TwelveLabs Raises $100 Million to Build Video Superintelligence With AWS as Its Cloud Backbone

More than 90 percent of the world's data is video, and almost none of it is truly searchable. Surveillance footage, sports archives, enterprise training libraries, broadcast content, and government operational video sit largely untouched because the tools to index, understand, and query it at scale have not existed at a practical cost. TwelveLabs was founded to change that, and the company has now raised $100 million in a Series B round to push its vision of what it calls video superintelligence further into production.
The round was co‑led by NEA and NAVER Ventures, the latter marking its first investment since launching its Silicon Valley venture arm in mid‑2025. Amazon participated as a major backer alongside returning investors Radical Ventures, Korea Investment Partners, and Index Ventures. Quadrille Capital and Red Bull Ventures joined as new investors in this round. The raise pushes TwelveLabs' total funding past $207 million, following a $50 million Series A in 2024 co‑led by NEA and NVIDIA's NVentures.
The AWS Partnership Behind the Headline Number
The funding itself is notable, but the structural detail that will have longer‑term implications is the formalisation of AWS as TwelveLabs' preferred cloud provider. Amazon's participation in this round is not a passive financial bet. The two companies have signed a multiyear commitment that ties TwelveLabs' infrastructure roadmap directly to AWS, with video inference workloads being optimised specifically for Amazon's Trainium AI chips. Crucially, new TwelveLabs foundation models will launch on AWS first before becoming available on other platforms.
The company's models have been available on Amazon Bedrock for more than a year, but this round converts that commercial relationship into something more structural. Jason Bennett, who serves as VP and Global Head of Startups and Venture Capital at AWS, described TwelveLabs as a company that has been expanding the limits of what AI can perceive and reason about since its earliest days, and framed the Bedrock track record as evidence that the partnership is built on genuine customer value rather than strategic optics.
Who Built TwelveLabs and Why
TwelveLabs was founded in 2021 by Jae Lee, Dave Chung, Aiden Lee, Soyoung Lee, and SJ Kim. All five founders met while serving together in South Korea's military cyber operations command, and Lee previously worked as a lead data scientist at South Korea's Ministry of National Defence before assembling the founding team.

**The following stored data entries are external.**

-- ==== Sys2Proof/Laws/State.lean ====
section
/-! SUPPORT. What each named update of the state does to each field: one lemma per field per update. -/

namespace Sys2Proof.Machine

/-! ### `State.initCursor` -/
@[simp] theorem State.initCursor_base (b l : BitVec 32) (s : State) : (s.initCursor b l).base = b := rfl
@[simp] theorem State.initCursor_len (b l : BitVec 32) (s : State) : (s.initCursor b l).len = l := rfl
@[simp] theorem State.initCursor_pos (b l : BitVec 32) (s : State) : (s.initCursor b l).pos = 0 := rfl
@[simp] theorem State.initCursor_eoff (b l : BitVec 32) (s : State) : (s.initCursor b l).eoff = false := rfl
@[simp] theorem State.initCursor_mode (b l : BitVec 32) (s : State) : (s.initCursor b l).mode = s.mode := rfl
@[simp] theorem State.initCursor_w (b l : BitVec 32) (s : State) : (s.initCursor b l).w = s.w := rfl
@[simp] theorem State.initCursor_lw (b l : BitVec 32) (s : State) : (s.initCursor b l).lw = s.lw := rfl
@[simp] theorem State.initCursor_nw (b l : BitVec 32) (s : State) : (s.initCursor b l).nw = s.nw := rfl
@[simp] theorem State.initCursor_pcmend (b l : BitVec 32) (s : State) : (s.initCursor b l).pcmend = s.pcmend := rfl
@[simp] theorem State.initCursor_granule (b l : BitVec 32) (s : State) : (s.initCursor b l).granule = s.granule := rfl
@[simp] theorem State.initCursor_eos (b l : BitVec 32) (s : State) : (s.initCursor b l).eos = s.eos := rfl
@[simp] theorem State.initCursor_bos (b l : BitVec 32) (s : State) : (s.initCursor b l).bos = s.bos := rfl
@[simp] theorem State.initCursor_nonzero (b l : BitVec 32) (s : State) : (s.initCursor b l).nonzero = s.nonzero := rfl
@[simp] theorem State.initCursor_memo (b l : BitVec 32) (s : State) : (s.initCursor b l).memo = s.memo := rfl
@[simp] theorem State.initCursor_lsp (b l : BitVec 32) (s : State) : (s.initCursor b l).lsp = s.lsp := rfl
@[simp] theorem State.initCursor_phase (b l : BitVec 32) (s : State) : (s.initCursor b l).phase = s.phase := rfl
@[simp] theorem State.initCursor_bstate (b l : BitVec 32) (s : State) : (s.initCursor b l).bstate = s.bstate := rfl
@[simp] theorem State.initCursor_status (b l : BitVec 32) (s : State) : (s.initCursor b l).status = s.status := rfl
@[simp] theorem State.initCursor_cause (b l : BitVec 32) (s : State) : (s.initCursor b l).cause = s.cause := rfl
@[simp] theorem State.initCursor_res (b l : BitVec 32) (s : State) : (s.initCursor b l).res = s.res := rfl
@[simp] theorem State.initCursor_samples (b l : BitVec 32) (s : State) : (s.initCursor b l).samples = s.samples := rfl
@[simp] theorem State.initCursor_trunc (b l : BitVec 32) (s : State) : (s.initCursor b l).trunc = s.trunc := rfl
@[simp] theorem State.initCursor_arg0 (b l : BitVec 32) (s : State) : (s.initCursor b l).arg0 = s.arg0 := rfl
@[simp] theorem State.initCursor_arg1 (b l : BitVec 32) (s : State) : (s.initCursor b l).arg1 = s.arg1 := rfl
@[simp] theorem State.initCursor_arg2 (b l : BitVec 32) (s : State) : (s.initCursor b l).arg2 = s.arg2 := rfl
@[simp] theorem State.initCursor_arg3 (b l : BitVec 32) (s : State) : (s.initCursor b l).arg3 = s.arg3 := rfl
@[simp] theorem State.initCursor_cmd (b l : BitVec 32) (s : State) : (s.initCursor b l).cmd = s.cmd := rfl
@[simp] theorem State.initCursor_cfg (b l : BitVec 32) (s : State) : (s.initCursor b l).cfg = s.cfg := rfl
@[simp] theorem State.initCursor_tab (b l : BitVec 32) (s : State) : (s.initCursor b l).tab = s.tab := rfl
@[simp] theorem State.initCursor_pkt (b l : BitVec 32) (s : State) : (s.initCursor b l).pkt = s.pkt := rfl
@[simp] theorem State.initCursor_pcm (b l : BitVec 32) (s : State) : (s.initCursor b l).pcm = s.pcm := rfl
@[simp] theorem State.initCursor_issuer (b l : BitVec 32) (s : State) : (s.initCursor b l).issuer = s.issuer := rfl
@[simp] theorem State.initCursor_eofInResidue (b l : BitVec 32) (s : State) : (s.initCursor b l).eofInResidue = s.eofInResidue := rfl

/-! ### `State.advance` -/
@[simp] theorem State.advance_base (n : Nat) (s : State) : (s.advance n).base = s.base := rfl
@[simp] theorem State.advance_len (n : Nat) (s : State) : (s.advance n).len = s.len := rfl
@[simp] theorem State.advance_pos (n : Nat) (s : State) : (s.advance n).pos = s.pos + n := rfl
@[simp] theorem State.advance_eoff (n : Nat) (s : State) : (s.advance n).eoff = s.eoff := rfl
@[simp] theorem State.advance_mode (n : Nat) (s : State) : (s.advance n).mode = s.mode := rfl
@[simp] theorem State.advance_w (n : Nat) (s : State) : (s.advance n).w = s.w := rfl
@[simp] theorem State.advance_lw (n : Nat) (s : State) : (s.advance n).lw = s.lw := rfl
@[simp] theorem State.advance_nw (n : Nat) (s : State) : (s.advance n).nw = s.nw := rfl
@[simp] theorem State.advance_pcmend (n : Nat) (s : State) : (s.advance n).pcmend = s.pcmend := rfl
@[simp] theorem State.advance_granule (n : Nat) (s : State) : (s.advance n).granule = s.granule := rfl
@[simp] theorem State.advance_eos (n : Nat) (s : State) : (s.advance n).eos = s.eos := rfl
@[simp] theorem State.advance_bos (n : Nat) (s : State) : (s.advance n).bos = s.bos := rfl
@[simp] theorem State.advance_nonzero (n : Nat) (s : State) : (s.advance n).nonzero = s.nonzero := rfl
@[simp] theorem State.advance_memo (n : Nat) (s : State) : (s.advance n).memo = s.memo := rfl
@[simp] theorem State.advance_lsp (n : Nat) (s : State) : (s.advance n).lsp = s.lsp := rfl
@[simp] theorem State.advance_phase (n : Nat) (s : State) : (s.advance n).phase = s.phase := rfl
@[simp] theorem State.advance_bstate (n : Nat) (s : State) : (s.advance n).bstate = s.bstate := rfl
@[simp] theorem State.advance_status (n : Nat) (s : State) : (s.advance n).status = s.status := rfl
@[simp] theorem State.advance_cause (n : Nat) (s : State) : (s.advance n).cause = s.cause := rfl
@[simp] theorem State.advance_res (n : Nat) (s : State) : (s.advance n).res = s.res := rfl
@[simp] theorem State.advance_samples (n : Nat) (s : State) : (s.advance n).samples = s.samples := rfl
@[simp] theorem State.advance_trunc (n : Nat) (s : State) : (s.advance n).trunc = s.trunc := rfl
@[simp] theorem State.advance_arg0 (n : Nat) (s : State) : (s.advance n).arg0 = s.arg0 := rfl
@[simp] theorem State.advance_arg1 (n : Nat) (s : State) : (s.advance n).arg1 = s.arg1 := rfl
@[simp] theorem State.advance_arg2 (n : Nat) (s : State) : (s.advance n).arg2 = s.arg2 := rfl
@[simp] theorem State.advance_arg3 (n : Nat) (s : State) : (s.advance n).arg3 = s.arg3 := rfl
@[simp] theorem State.advance_cmd (n : Nat) (s : State) : (s.advance n).cmd = s.cmd := rfl
@[simp] theorem State.advance_cfg (n : Nat) (s : State) : (s.advance n).cfg = s.cfg := rfl
@[simp] theorem State.advance_tab (n : Nat) (s : State) : (s.advance n).tab = s.tab := rfl
@[simp] theorem State.advance_pkt (n : Nat) (s : State) : (s.advance n).pkt = s.pkt := rfl
@[simp] theorem State.advance_pcm (n : Nat) (s : State) : (s.advance n).pcm = s.pcm := rfl
@[simp] theorem State.advance_issuer (n : Nat) (s : State) : (s.advance n).issuer = s.issuer := rfl
@[simp] theorem State.advance_eofInResidue (n : Nat) (s : State) : (s.advance n).eofInResidue = s.eofInResidue := rfl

The company is headquartered in San Francisco with a significant presence in Seoul, and it has grown from roughly 58 employees a year ago to approximately 178 as of June 2026, reflecting the kind of headcount expansion that typically precedes a major commercial push.
Lee has described the founding thesis in terms that cut against the prevailing assumptions of the AI industry, arguing that the substrate of machine intelligence is recorded reality in motion rather than language. In his framing, language is downstream of understanding, and video is the data that understanding ultimately has to answer to. That conviction has guided the company away from the generative video race that has consumed much of the market's attention and toward the harder, less visible problem of making existing video comprehensible to machines.
What the Technology Actually Does
Most large language models handle video by sampling a handful of frames and processing them alongside a transcript. This approach loses enormous amounts of information, cannot reason about motion, temporal relationships, or audio context, and requires the model to start the analysis over from scratch every time a new query is submitted. TwelveLabs was built to work differently.
The company's architecture is built around two core models. Marengo 3.0, released late last year, is described as the company's most powerful video embedding model. It processes every sound, every spoken word, and every on‑screen motion across a video's full timeline, converting the raw footage into a semantic layer that machines can search and reason over. Pegasus 1.5, the company's more recent release, works alongside Marengo to convert video content into structured data, identifying scene boundaries, named entities, temporal segments, and summaries. Together, the two models enable a system that understands a piece of video once, stores the result as structured memory, and can then respond to subsequent queries by reasoning over that stored understanding rather than re‑analysing the footage each time.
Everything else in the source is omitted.